» **TASK OBJECTIVE**
Repeat exactly, please, the lines that begin at the start of the listing and end at the line holding "(00_scope.md R6). -/".

» **DATA SHOWN**

*****

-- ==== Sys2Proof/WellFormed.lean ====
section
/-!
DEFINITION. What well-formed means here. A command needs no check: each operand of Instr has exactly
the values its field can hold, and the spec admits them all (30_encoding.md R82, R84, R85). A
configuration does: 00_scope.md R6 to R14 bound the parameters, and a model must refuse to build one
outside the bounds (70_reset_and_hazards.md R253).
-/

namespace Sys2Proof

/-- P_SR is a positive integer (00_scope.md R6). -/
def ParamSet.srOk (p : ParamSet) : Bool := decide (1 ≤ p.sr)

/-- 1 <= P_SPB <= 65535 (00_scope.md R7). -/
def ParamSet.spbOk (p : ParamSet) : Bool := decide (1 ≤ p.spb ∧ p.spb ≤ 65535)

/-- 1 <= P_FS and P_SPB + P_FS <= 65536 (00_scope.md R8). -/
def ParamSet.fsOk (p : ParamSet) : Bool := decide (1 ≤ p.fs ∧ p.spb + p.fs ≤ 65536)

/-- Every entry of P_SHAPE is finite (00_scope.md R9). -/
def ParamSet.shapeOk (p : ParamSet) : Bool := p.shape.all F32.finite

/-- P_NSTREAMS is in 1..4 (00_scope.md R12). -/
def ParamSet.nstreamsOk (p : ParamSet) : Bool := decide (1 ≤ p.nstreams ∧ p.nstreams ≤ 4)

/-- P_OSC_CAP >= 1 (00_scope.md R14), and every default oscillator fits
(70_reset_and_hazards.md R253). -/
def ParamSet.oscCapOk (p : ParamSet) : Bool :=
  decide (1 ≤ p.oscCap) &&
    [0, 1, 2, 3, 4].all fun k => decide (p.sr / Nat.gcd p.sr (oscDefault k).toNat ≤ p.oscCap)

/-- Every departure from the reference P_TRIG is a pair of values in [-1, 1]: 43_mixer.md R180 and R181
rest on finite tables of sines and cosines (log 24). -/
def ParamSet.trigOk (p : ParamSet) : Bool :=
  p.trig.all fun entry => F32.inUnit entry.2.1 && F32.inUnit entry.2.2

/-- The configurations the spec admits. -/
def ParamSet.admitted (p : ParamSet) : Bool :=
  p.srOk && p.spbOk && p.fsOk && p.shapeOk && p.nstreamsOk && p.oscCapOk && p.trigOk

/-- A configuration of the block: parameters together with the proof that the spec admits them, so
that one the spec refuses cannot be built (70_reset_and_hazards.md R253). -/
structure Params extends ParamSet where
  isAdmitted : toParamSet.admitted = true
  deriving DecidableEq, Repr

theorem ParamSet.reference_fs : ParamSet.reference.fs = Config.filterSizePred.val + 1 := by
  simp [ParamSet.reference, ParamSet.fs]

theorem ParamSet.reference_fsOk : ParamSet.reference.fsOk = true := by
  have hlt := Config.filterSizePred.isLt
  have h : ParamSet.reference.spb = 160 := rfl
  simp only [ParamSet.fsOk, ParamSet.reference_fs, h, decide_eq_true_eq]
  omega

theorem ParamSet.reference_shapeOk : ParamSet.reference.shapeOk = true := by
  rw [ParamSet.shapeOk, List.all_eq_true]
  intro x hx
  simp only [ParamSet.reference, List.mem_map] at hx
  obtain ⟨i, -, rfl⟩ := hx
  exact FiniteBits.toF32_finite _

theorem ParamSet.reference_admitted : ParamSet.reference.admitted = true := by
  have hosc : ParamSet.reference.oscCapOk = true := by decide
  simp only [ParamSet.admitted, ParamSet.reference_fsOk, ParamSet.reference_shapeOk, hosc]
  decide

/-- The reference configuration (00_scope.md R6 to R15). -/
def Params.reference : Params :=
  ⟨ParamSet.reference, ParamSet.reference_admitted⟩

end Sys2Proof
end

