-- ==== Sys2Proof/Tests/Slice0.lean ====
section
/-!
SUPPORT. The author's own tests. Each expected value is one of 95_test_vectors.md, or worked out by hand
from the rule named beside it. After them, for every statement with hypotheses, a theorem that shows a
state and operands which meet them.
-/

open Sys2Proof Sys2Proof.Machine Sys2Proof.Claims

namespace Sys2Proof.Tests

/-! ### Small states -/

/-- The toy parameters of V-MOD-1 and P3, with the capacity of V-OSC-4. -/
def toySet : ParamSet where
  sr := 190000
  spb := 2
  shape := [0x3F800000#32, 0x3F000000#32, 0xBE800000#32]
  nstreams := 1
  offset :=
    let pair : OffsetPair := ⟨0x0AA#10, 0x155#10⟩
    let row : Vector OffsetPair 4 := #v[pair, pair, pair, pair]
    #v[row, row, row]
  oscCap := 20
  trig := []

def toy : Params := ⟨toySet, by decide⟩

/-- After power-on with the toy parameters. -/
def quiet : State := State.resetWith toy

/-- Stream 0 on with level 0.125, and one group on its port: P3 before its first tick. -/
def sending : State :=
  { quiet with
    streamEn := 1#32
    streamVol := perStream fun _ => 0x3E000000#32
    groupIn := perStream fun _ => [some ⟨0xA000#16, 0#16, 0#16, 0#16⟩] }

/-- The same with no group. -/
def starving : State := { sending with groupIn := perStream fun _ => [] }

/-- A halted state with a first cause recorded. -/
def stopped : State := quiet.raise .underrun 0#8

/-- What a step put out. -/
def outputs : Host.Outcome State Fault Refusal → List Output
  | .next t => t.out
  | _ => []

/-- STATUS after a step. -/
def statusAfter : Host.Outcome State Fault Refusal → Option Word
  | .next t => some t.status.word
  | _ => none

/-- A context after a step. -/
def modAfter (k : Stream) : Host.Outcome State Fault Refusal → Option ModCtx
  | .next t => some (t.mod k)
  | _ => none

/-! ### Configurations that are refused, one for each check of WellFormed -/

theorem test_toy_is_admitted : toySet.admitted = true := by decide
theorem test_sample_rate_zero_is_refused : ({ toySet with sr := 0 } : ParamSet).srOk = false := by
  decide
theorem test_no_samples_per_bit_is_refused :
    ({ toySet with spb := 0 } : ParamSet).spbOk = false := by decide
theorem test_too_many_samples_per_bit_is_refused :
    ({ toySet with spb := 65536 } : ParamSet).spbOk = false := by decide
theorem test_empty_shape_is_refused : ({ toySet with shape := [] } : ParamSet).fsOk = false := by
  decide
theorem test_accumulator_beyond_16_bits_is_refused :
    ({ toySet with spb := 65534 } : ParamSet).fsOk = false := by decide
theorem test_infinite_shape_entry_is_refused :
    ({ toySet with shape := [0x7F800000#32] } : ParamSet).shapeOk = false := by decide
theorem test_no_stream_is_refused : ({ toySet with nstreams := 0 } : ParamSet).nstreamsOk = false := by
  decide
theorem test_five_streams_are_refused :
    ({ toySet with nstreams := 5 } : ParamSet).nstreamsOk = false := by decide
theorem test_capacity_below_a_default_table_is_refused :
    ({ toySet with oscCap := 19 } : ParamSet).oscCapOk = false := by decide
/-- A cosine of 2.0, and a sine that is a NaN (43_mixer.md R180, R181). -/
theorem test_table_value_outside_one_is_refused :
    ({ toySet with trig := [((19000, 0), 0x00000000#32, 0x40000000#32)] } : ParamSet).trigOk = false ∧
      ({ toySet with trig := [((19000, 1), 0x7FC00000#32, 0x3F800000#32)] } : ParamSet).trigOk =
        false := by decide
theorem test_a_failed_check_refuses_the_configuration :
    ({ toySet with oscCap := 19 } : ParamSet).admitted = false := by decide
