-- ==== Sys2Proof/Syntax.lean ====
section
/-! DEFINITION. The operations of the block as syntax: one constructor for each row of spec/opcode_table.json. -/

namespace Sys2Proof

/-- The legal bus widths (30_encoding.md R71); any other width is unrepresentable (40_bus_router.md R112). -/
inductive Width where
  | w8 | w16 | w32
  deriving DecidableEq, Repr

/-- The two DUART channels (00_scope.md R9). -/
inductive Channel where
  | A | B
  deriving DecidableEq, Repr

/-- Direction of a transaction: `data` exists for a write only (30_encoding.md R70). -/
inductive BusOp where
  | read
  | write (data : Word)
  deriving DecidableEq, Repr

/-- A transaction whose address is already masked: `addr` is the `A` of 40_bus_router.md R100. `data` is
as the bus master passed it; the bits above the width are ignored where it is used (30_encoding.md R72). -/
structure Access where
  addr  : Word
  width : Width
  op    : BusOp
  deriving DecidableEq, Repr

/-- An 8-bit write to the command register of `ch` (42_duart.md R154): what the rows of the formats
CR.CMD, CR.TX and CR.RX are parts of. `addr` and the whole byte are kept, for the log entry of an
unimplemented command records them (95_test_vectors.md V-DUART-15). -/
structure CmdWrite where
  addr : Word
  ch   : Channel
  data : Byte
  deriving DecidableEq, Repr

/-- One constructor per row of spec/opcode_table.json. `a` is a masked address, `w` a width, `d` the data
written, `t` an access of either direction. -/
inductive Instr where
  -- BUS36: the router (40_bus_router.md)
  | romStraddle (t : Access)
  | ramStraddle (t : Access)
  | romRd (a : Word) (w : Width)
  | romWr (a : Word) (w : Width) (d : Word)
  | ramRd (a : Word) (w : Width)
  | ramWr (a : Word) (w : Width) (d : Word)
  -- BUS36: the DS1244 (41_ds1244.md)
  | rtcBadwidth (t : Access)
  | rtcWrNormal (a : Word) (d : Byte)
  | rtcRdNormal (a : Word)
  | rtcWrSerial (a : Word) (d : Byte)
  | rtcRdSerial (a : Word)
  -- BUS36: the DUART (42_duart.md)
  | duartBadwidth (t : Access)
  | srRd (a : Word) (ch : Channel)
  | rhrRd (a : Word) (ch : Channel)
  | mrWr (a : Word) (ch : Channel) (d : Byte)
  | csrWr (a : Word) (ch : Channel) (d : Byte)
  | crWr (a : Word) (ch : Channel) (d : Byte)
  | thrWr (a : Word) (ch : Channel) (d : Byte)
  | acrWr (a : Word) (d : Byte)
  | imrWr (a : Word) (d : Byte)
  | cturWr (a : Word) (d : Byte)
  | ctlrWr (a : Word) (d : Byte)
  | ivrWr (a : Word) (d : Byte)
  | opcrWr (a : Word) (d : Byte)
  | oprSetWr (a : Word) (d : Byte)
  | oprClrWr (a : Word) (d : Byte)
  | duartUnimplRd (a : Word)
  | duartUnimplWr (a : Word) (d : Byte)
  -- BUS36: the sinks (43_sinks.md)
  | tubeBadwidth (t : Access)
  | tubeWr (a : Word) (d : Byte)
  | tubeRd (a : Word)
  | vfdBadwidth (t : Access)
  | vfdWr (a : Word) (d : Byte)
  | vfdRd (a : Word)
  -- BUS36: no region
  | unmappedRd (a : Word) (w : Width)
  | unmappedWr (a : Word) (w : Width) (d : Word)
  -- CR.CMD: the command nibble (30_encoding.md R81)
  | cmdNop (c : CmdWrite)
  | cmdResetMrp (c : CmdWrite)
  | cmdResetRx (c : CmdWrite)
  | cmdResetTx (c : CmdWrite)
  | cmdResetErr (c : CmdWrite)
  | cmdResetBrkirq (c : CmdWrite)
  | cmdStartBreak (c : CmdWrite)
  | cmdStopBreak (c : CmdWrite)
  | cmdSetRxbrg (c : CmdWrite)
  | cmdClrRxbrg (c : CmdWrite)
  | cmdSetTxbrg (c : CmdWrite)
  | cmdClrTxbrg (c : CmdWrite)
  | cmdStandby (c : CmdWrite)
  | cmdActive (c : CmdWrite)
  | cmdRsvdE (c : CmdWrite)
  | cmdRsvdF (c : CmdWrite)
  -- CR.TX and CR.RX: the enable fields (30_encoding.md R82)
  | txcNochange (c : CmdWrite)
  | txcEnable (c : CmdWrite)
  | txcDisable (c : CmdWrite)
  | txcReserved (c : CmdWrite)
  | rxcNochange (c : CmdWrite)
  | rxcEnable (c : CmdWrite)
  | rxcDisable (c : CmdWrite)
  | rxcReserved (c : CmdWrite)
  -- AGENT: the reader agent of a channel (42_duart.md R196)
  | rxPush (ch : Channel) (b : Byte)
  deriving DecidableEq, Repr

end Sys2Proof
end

*****

» **SOLUTION BELOW**
-- ==== Sys2Proof/WellFormed.lean ====
section
/-!
DEFINITION. What well-formed means here. A command needs no check: each operand of Instr has exactly
the values its field can hold, and the spec admits them all (30_encoding.md R82, R84, R85). A
configuration does: 00_scope.md R6 to R14 bound the parameters, and a model must refuse to build one
outside the bounds (70_reset_and_hazards.md R253).
-/

namespace Sys2Proof

/-- P_SR is a positive integer (00_scope.md R6). -/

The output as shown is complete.